Set RDF_GRAPH_DB=none. Stores extracted entities and relations in the configured property graph store only.

PG_GRAPH_DB=neo4j
RDF_GRAPH_DB=none

Data flow:

Documents → LLM Extraction → PropertyGraphIndex → Neo4j (Cypher)


RDF Graph Store Only

Set PG_GRAPH_DB=none. Extracted entities and relations are converted to RDF and pushed directly to the selected RDF store. No property graph is written.

PG_GRAPH_DB=none
RDF_GRAPH_DB=fuseki
FUSEKI_BASE_URL=http://localhost:3030
FUSEKI_DATASET=flexible-graphrag

Data flow:

Documents → LLM Extraction → KGToRDFConverter → Fuseki / GraphDB / Oxigraph (SPARQL)

Use case: Semantic web / linked data workflows where you only need SPARQL access.


Both Simultaneously

Set both PG_GRAPH_DB and RDF_GRAPH_DB to non-none values. Extraction runs once; the same nodes are written to both destinations.

PG_GRAPH_DB=neo4j
RDF_GRAPH_DB=fuseki
FUSEKI_BASE_URL=http://localhost:3030
FUSEKI_DATASET=flexible-graphrag

Data flow:

                              ┌→ PropertyGraphIndex → Neo4j (Cypher)
Documents → LLM Extraction ──┤
                              └→ KGToRDFConverter  → Fuseki / GraphDB / Oxigraph (SPARQL)

Use case: Best of both worlds — fast Cypher traversal + SPARQL reasoning in a triple store.


Skipping Graph Extraction

Both the property graph and RDF graph stores can be bypassed at ingest time, while leaving previously extracted data intact for search and Q&A.

Per-document: skip_graph

Pass skip_graph=true on a per-ingest call to skip KG extraction (and therefore skip both PG and RDF writes) for that document only. Available from:

Entry point How
UI "Skip graph extraction" checkbox on the ingest form
REST API POST /api/ingest, POST /api/ingest-text, POST /api/test-sampleskip_graph in body
MCP tools ingest_documents, ingest_text, test_with_sampleskip_graph parameter
Python API backend.ingest_documents(skip_graph=True), backend.ingest_text(skip_graph=True)
Python API system.ingest_documents(skip_graph=True), system.ingest_text(skip_graph=True)
Datasource config skip_graph field persisted in DB — applies to every auto-sync cycle for that datasource (filesystem, S3, GCS, Azure Blob, Google Drive, OneDrive, Alfresco, Box)

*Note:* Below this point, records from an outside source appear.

-- ==== Sys2Proof/Machine/Startup.lean ====
section
/-!
DEFINITION. Start-up: block reset, the release of the compute part, self-test, the stage reports, host bring-up and
readiness; the supply and the rate monitor (R5, R12, R31, R33, R402, R465, R476 to R485).
-/
namespace Sys2Proof.Machine

namespace State

/-- What a Peat port holds of a die's writes when block reset falls: each byte may have reached memory or not (R458, R465).
DESIGN CHOICE, log entry 16. -/
def cutWrites (s : State) (d : DieId) : State :=
  (s.reqs.entries.filter fun e => decide (e.2.die = d) && e.2.write &&
      (match e.2.st with | .port _ _ _ => true | _ => false)).foldl (fun s e =>
    let g := e.2.pa / 64 * 64
    let f := s.draw
    e.2.data.foldl (fun s b => if Config.freeNew f.1 b.1 then s.writeByte (g + b.1) b.2 else s) f.2) s

/-- An erase that block reset cuts off leaves undefined bytes in its sector (R465). DESIGN CHOICE, log entry 16. -/
def cutErase (s : State) (d : DieId) (j : Journal) : State × Journal :=
  match (s.steward d).journal.jobs with
  | (_, n :: _) :: _ =>
    let f := s.draw
    (f.2, { j with flash := j.flash.keys.foldl (fun m a => if inSector n a then m.setD 0xFF a (Config.freeByte f.1 a) else m) j.flash })
  | _ => (s, j)

/-- Everything a die holds is back at its reset value; its flash keeps its content (R465). DEDUCED, log entry 54. -/
def eraseDie (s : State) (d : DieId) (j : Journal) : State :=
  let home := fun (n : Nat) => decide ((queueOf n).die = d)
  { s with
    dies := s.dies.erase d.val
    clusters := s.clusters.filter fun n _ => decide ((clusterOf n).die ≠ d)
    cores := s.cores.filter fun n _ => decide ((coreOf n).die ≠ d)
    links := s.links.filter fun n _ => decide (n / 4 ≠ d.val)
    stewards := s.stewards.put d.val { journal := j }
    nets := s.nets.erase d.val
    debugs := s.debugs.erase d.val
    monitors := s.monitors.filter fun n _ => decide (n / 32 ≠ d.val)
    queues := s.queues.filter fun n _ => !home n
    launches := s.launches.filter fun n l =>
      !home n || l.cores.any fun x => (x.at?.map fun c => decide (c.die ≠ d)).getD false
    fences := s.fences.filter fun _ f => decide (f.src ≠ d.val)
    msgs := s.msgs.filter fun _ m => decide (m.1 ≠ d.val)
    reqs := s.reqs.filter fun _ r => decide (r.die ≠ d)
    im := s.im.erase d.val }

/-- What die 0 holds for the package is back at its reset value (R465). -/
def eraseHost (s : State) : State :=
  { s with
    ctxs := {}
    mos := {}
    sems := {}
    ctxTbl := 0
    moTbl := 0
    qTbl := {}
    objReq := List.replicate 32 0
    objHeld := []
    objOvf := false
    partRoot := {}
    rootInval := {}
    rings := {}
    caps := {}
    capFixed := false
    crown := ⟨false, 0⟩ }

/-- BLK_RST_N_ASSERT: every request of the die ends without response, and a record being programmed may tear (R465). -/
def blockReset (s : State) (d : DieId) : State :=
  let s := s.cutWrites d
  let t := s.tear d
  let u := t.1.cutErase d t.2
  let s := u.1.eraseDie d u.2
  if d = die0 then s.eraseHost else s

/-- BLK_RST_N_RELEASE: BOOT begins; the straps are latched, a link that they leave out is UNUSED, and the time counter starts from 0, and die 0's reads ALIGNED (R343, R463 to R465, R476, Table 17-2). -/
def blockRelease (s : State) (d : DieId) : State :=
  if (s.die d).stage = .held then
    let x := s.strap d
    let s := s.setDie d { s.die d with
      aligned := decide (d = die0), linkUse := x.linkUse, linkRate := x.linkRate, macMode := x.macMode }
    ((dieLinks d).foldl linkDown s).enterStage d .boot
  else s

/-- Units that the journal does not exclude are enabled for a start-up: an array that is recorded as failed is not, nor is
a core that has lost every array, nor a cluster that has lost every core (R481). DEDUCED, log entry 53. -/
def enableUnits (s : State) (d : DieId) : State :=
  let failed := (s.steward d).failedArrays
  (s.allClusters d).foldl (fun s k =>
    let s := (s.clusterCores k).foldl (fun s c =>
      let on := fun (i : Nat) => !failed.contains (c.key * 4 + i)
      let arrs := (List.range s.build.arrays).foldl (fun (m : SMap Arr) i => m.put i { m.get {} i with enabled := on i })
        (s.core c).arrs
      s.updCore c fun x => { x with arrs := arrs, enabled := (List.range s.build.arrays).any on }) s
    s.setCluster k { s.cluster k with enabled := (s.clusterCores k).any fun c => (s.core c).enabled }) s

/-- The compute part of a die leaves reset in PLAN: the strap gives the die's number, the units are enabled, and a steward
that runs Carori writes the committed values and begins the start-up plan (R11, R12, R24, R391, R402).
DEDUCED, log entry 53. -/
def computeRelease (s : State) (d : DieId) : State :=
  let k := s.die d
  let s := s.setDie d { k with
    computeReset := false
    dieReset := false
    awaitPlan := true
    number := s.latchNumber d
    aligned := k.aligned || decide (d = die0)
    windowAt := k.ticks }
  let s := (((s.enableUnits d).coresBack (.die d)).linksReleased d).startAlign d false
  let s := s.resumeCompute d
  if s.caroriRuns d then s.beginStartPlan d else s

/-- COMPUTE_PART_RELEASE: PLAN has begun, and nothing holds the compute part in reset (R402, R476). -/
def planRelease (s : State) (d : DieId) : State :=
  let k := s.die d
  if k.stage ≠ .plan ∨ !k.computeReset ∨ k.awaitPlan ∨ k.heldSupply ∨ k.heldLadder then s else s.computeRelease d

/-- Disable the unit that a failed test takes out of service: an array alone, with its UNIT record; a sequencer pair, vector
unit, stream engine or core store its core; anything else its cluster (R481). -/
def disableUnit (s : State) (d : DieId) : ResetUnit → State
  | .array a =>
    let s := s.setArr a { s.arr a with enabled := false }
    let k := s.steward d
    if k.failedArrays.contains a.key then s
    else
      let s := s.setSteward d { k with failedArrays := k.failedArrays ++ [a.key] }
      s.journal d 0x08 (s.unitMask d)
  | .vector c => s.updCore c fun k => { k with enabled := false }
  | .stream c => s.updCore c fun k => { k with enabled := false }
  | .core c => s.updCore c fun k => { k with enabled := false }
  | .gen k _ => s.setCluster k { s.cluster k with enabled := false }
  | .cluster k => s.setCluster k { s.cluster k with enabled := false }
  | .die _ => s

/-- Whether a unit is enabled, and so takes part in the self-test. -/
def unitOn (s : State) : ResetUnit → Bool
  | .array a => (s.arr a).enabled && (s.core a.core).enabled && (s.cluster a.core.cluster).enabled
  | .vector c => (s.core c).enabled && (s.cluster c.cluster).enabled
  | .stream c => (s.core c).enabled && (s.cluster c.cluster).enabled
  | .core c => (s.core c).enabled && (s.cluster c.cluster).enabled
  | .gen k _ => (s.cluster k).enabled
  | .cluster k => (s.cluster k).enabled
  | .die _ => false

/-- A core that has lost every array, and a cluster that has lost every core, is disabled (R481). -/
def loseEmpty (s : State) (d : DieId) : State :=
  (s.allClusters d).foldl (fun s k =>
    let s := (s.clusterCores k).foldl (fun s c =>
      if (List.range s.build.arrays).any fun i => ((s.core c).arrs.get {} i).enabled then s
      else s.updCore c fun x => { x with enabled := false }) s
    if (s.clusterCores k).any fun c => (s.core c).enabled then s
    else s.setCluster k { s.cluster k with enabled := false }) s

/-- The stores of a die are cleared at the end of their test (R181, R481). -/
def clearStores (s : State) (d : DieId) : State :=
  (s.allClusters d).foldl (fun s k =>
    let s := (s.clusterCores k).foldl (fun s c => s.updCore c fun x => { x with store := {}, lastPartition := none }) s
    s.setCluster k { s.cluster k with map := {}, lastPartition := none }) s

/-- SELFTEST_VERDICT: every test of the die has a verdict. Failed units are disabled with F-2603, a failed unit of the die
itself, or the loss of the last cluster, stops start-up with F-2601, and LINKS begins (R476, R481, R482).
DEDUCED, log entry 53. -/
def selftest (s : State) (d : DieId) (fails : List ResetUnit) (dieFail : Nat) : State :=
  let k := s.die d
  if k.stage ≠ .selftest ∨ k.computeReset ∨ k.awaitPlan then s
  else
    let s := fails.foldl (fun s u =>
      if u.dieId = d ∧ s.hasUnit u ∧ s.unitOn u then
        ((s.report d 0x2603 u.num).startFault d 0x2603 false).disableUnit d u
      else s) s
    let s := s.loseEmpty d
    let stop := fun (s : State) kind => (s.report d 0x2601 kind).startFault d 0x2601 true
    let s := if 1 ≤ dieFail ∧ dieFail ≤ 5 then stop s dieFail else s
    let s := if (s.allClusters d).any fun c => (s.cluster c).enabled then s else stop s 6
    let s := s.clearStores d
    let s := s.setDie d { s.die d with selftested := true }
    (dieLinks d).foldl (fun s l => s.enableLink l) (s.enterStage d .links)

/-- A link has ended its training (R482). -/
def linkSettled (s : State) (l : LinkId) : Bool :=
  decide ((s.link l).st = .active) || decide ((s.link l).st = .failed) || decide ((s.link l).st = .unused)

/-- The enabled units of a die and its far dies, as its stage report carries them (R5, Table 15-13). -/
def enabledCounts (s : State) (d : DieId) : CapDie :=
  let ks := (s.allClusters d).filter fun k => (s.cluster k).enabled
  let cs := ks.flatMap fun k => (s.clusterCores k).filter fun c => (s.core c).enabled
  { clusters := (ks.map fun k => 2 ^ k.cl.val).sum
    cores := cs.length
    arrays := (cs.map fun c => (s.enabledArrays c).length).sum
    links := BitVec.ofNat 32 (ofBytesLE ((s.farDies d).map (BitVec.ofNat 8))) }

/-- LINKS_END: every fitted link has settled, no conflict is found, and the die is ALIGNED; the stage report goes to die 0,
and another die enters HOST_INIT. When every link of the package has settled, a die whose reached dies do not have the
numbers 0 to dies − 1 raises F-1505, whose INFO no rule gives there (R318, R482). DESIGN CHOICE, log entry 13. -/
def linksEnd (s : State) (d : DieId) : State :=
  let k := s.die d
  if k.stage ≠ .links ∨ k.reported ∨ k.stopped ∨ k.linkConflict ∨ !((dieLinks d).all s.linkSettled) then s
  else
    let all := s.allDies.all fun e => (dieLinks e).all s.linkSettled
    let nums := (s.allDies.filter fun e => s.reaches d e.val).map fun e => (s.die e).number
    let reached := (List.range s.build.dies).all fun n => nums.contains n
    if !reached then
      if all then
        let f := s.draw
        f.2.topologyConflict d (Config.freeNat f.1)
      else s
    else if !k.aligned then s
    else
      let c := s.enabledCounts d
      let s := s.setDie d { k with reported := true }
      let s := if d = die0 then s else s.enterStage d .hostInit
      s.sendMsg d die0 (.stage c.clusters c.cores c.arrays c.links k.failCode k.degraded)

/-- STAGE_REPORT: die 0 writes a die's counts into the capability table, and enters HOST_INIT once it has the report of
every die of the build (R252, R482). -/
def stageReport (s : State) (m : Nat) : State :=
  match s.msgAt m with
  | some (_, src, .stage clusters cores arrays links _ _) =>
    let s := s.takeMsg m
    let s := if s.capFixed then s
      else { s with caps := s.caps.put src { clusters := clusters, cores := cores, arrays := arrays, links := links } }
    let k := s.die die0
    if k.stage = .links ∧ k.reported ∧ (List.range s.build.dies).all (fun e => (s.caps.find? e).isSome) then
      s.enterStage die0 .hostInit
    else s
  | _ => s

/-- The conditions under which HOST_DONE is accepted (R484). -/
def hostReady (s : State) : Bool :=
  ((List.range 16).all fun p =>
    let mode := rootMode ((s.die die0).roots.get 0 p)
    !(decide (mode = 2) && s.partEnabled p) && !(decide (mode = 1) && !s.rootInval.get false p)) &&
  ((List.range s.build.dies).all fun e => s.reaches die0 e)

/-- A die raises READY (R484). -/
def raiseReady (s : State) (d : DieId) : State :=
  let s := s.enterStage d .ready
  (s.setDie d { s.die d with readyPin := true }).noteErr d (s.errDriven d)

/-- HOST_DONE: a Crown write of START_CTL. With a 1 in HOST_DONE die 0 fixes the capability table, sends the readiness
report to every die and raises READY; HOST_ERR is set where a condition fails; after READY it has no effect
(R484, Table 26-3). -/
def hostDone (s : State) (role strb : Byte) (v : W64) : State :=
  s.driverWrite role strb fun m =>
    let s := s.rsvdWrite die0 v m (BitVec.allOnes 64 - 1)
    let k := s.die die0
    if !bitAt (v &&& m).toNat 0 ∨ k.stage ≠ .hostInit then s
    else if !s.hostReady then s.setDie die0 { k with hostErr := true }
    else
      let s := { s with capFixed := true }
      ((s.allDies.filter fun e => decide (e ≠ die0)).foldl (fun s e => s.sendMsg die0 e (.readiness k.count)) s).raiseReady die0

/-- READINESS_REPORT: a die in HOST_INIT raises READY (R484). The report waits for a die that has gone back to an earlier
stage. -/
def readiness (s : State) (m : Nat) : State :=
  match s.msgAt m with
  | some (dst, _, .readiness _) =>
    let d := dieOf dst
    let k := s.die d
    if k.stage = .hostInit ∧ !k.stopped then (s.takeMsg m).raiseReady d else s
  | _ => s

/-- SUPPLY_DIP: F-0203, the safe-state request, and the compute part is held in reset (R31). -/
def supplyDip (s : State) (d : DieId) : State :=
  let k := s.die d
  if k.stage = .held ∨ k.heldSupply then s
  else
    let s := (s.setDie d { k with heldSupply := true }).reportFree d 0x0203
    if k.computeReset then s else (s.resetCompute d).linksReset d

/-- SUPPLY_RECOVERY: the supply has been at 0.65 V for 10 µs. Before READY a die whose compute part had been released
returns to PLAN; after READY the release is handled as a DIE reset (R31, R353, R485). -/
def supplyRecovery (s : State) (d : DieId) : State :=
  let k := s.die d
  if !k.heldSupply then s
  else
    let s := s.setDie d { k with heldSupply := false }
    if k.heldLadder ∨ k.dieReset then s
    else if k.stage = .ready then s.computeBack d
    else if (k.stage = .plan ∧ k.awaitPlan) ∨ k.stage = .selftest ∨ k.stage = .links ∨ k.stage = .hostInit then
      let s := s.setDie d { s.die d with startRestarts := satInc k.startRestarts, reported := false }
      (s.enterStage d .plan).computeRelease d
    else s

/-- RATE_WINDOW: a window of 1,000 counts is complete. Where the first of the consecutive windows begins is open, and whether
windows go on in reset: a window begins at each release of the compute part, and none is complete in reset. DESIGN CHOICE, log
entry 76. A rate below 1,200 at a request of 0x3C or more sets BELOW_FLOOR,
is reported as F-0202, and asks for a re-plan (R33, R381). -/
def rateWindow (s : State) (d : DieId) (rate : W16) : State :=
  let k := s.die d
  if k.computeReset ∨ s.since d k.windowAt < 1000 then s
  else
    let low := decide (rate.toNat < 1200) && decide (0x3C ≤ (s.steward d).vreq)
    let s := s.setDie d { k with
      rate := rate
      rateMin := if rate.toNat < k.rateMin.toNat then rate else k.rateMin
      belowFloor := k.belowFloor || low
      windowAt := k.ticks }
    let s := s.hmEvent d 5 (fun n => decide (n = 0)) (rate.truncate 32)
    if low then (s.regionsOn d).foldl (fun s r => s.askPlan d .periodic r) (s.reportFree d 0x0202) else s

When skip_graph=true: - LLM KG extraction is skipped entirely (faster ingest) - No new triples are written to the RDF graph store - No new nodes/edges are written to the property graph store - Vector and full-text (BM25/search) stores are still updated normally

Global: ENABLE_KNOWLEDGE_GRAPH=false

Set in .env to disable KG extraction for all ingestion globally:

ENABLE_KNOWLEDGE_GRAPH=false

Equivalent to passing skip_graph=true on every ingest call — KG extraction and graph writes are skipped for both PG and RDF stores.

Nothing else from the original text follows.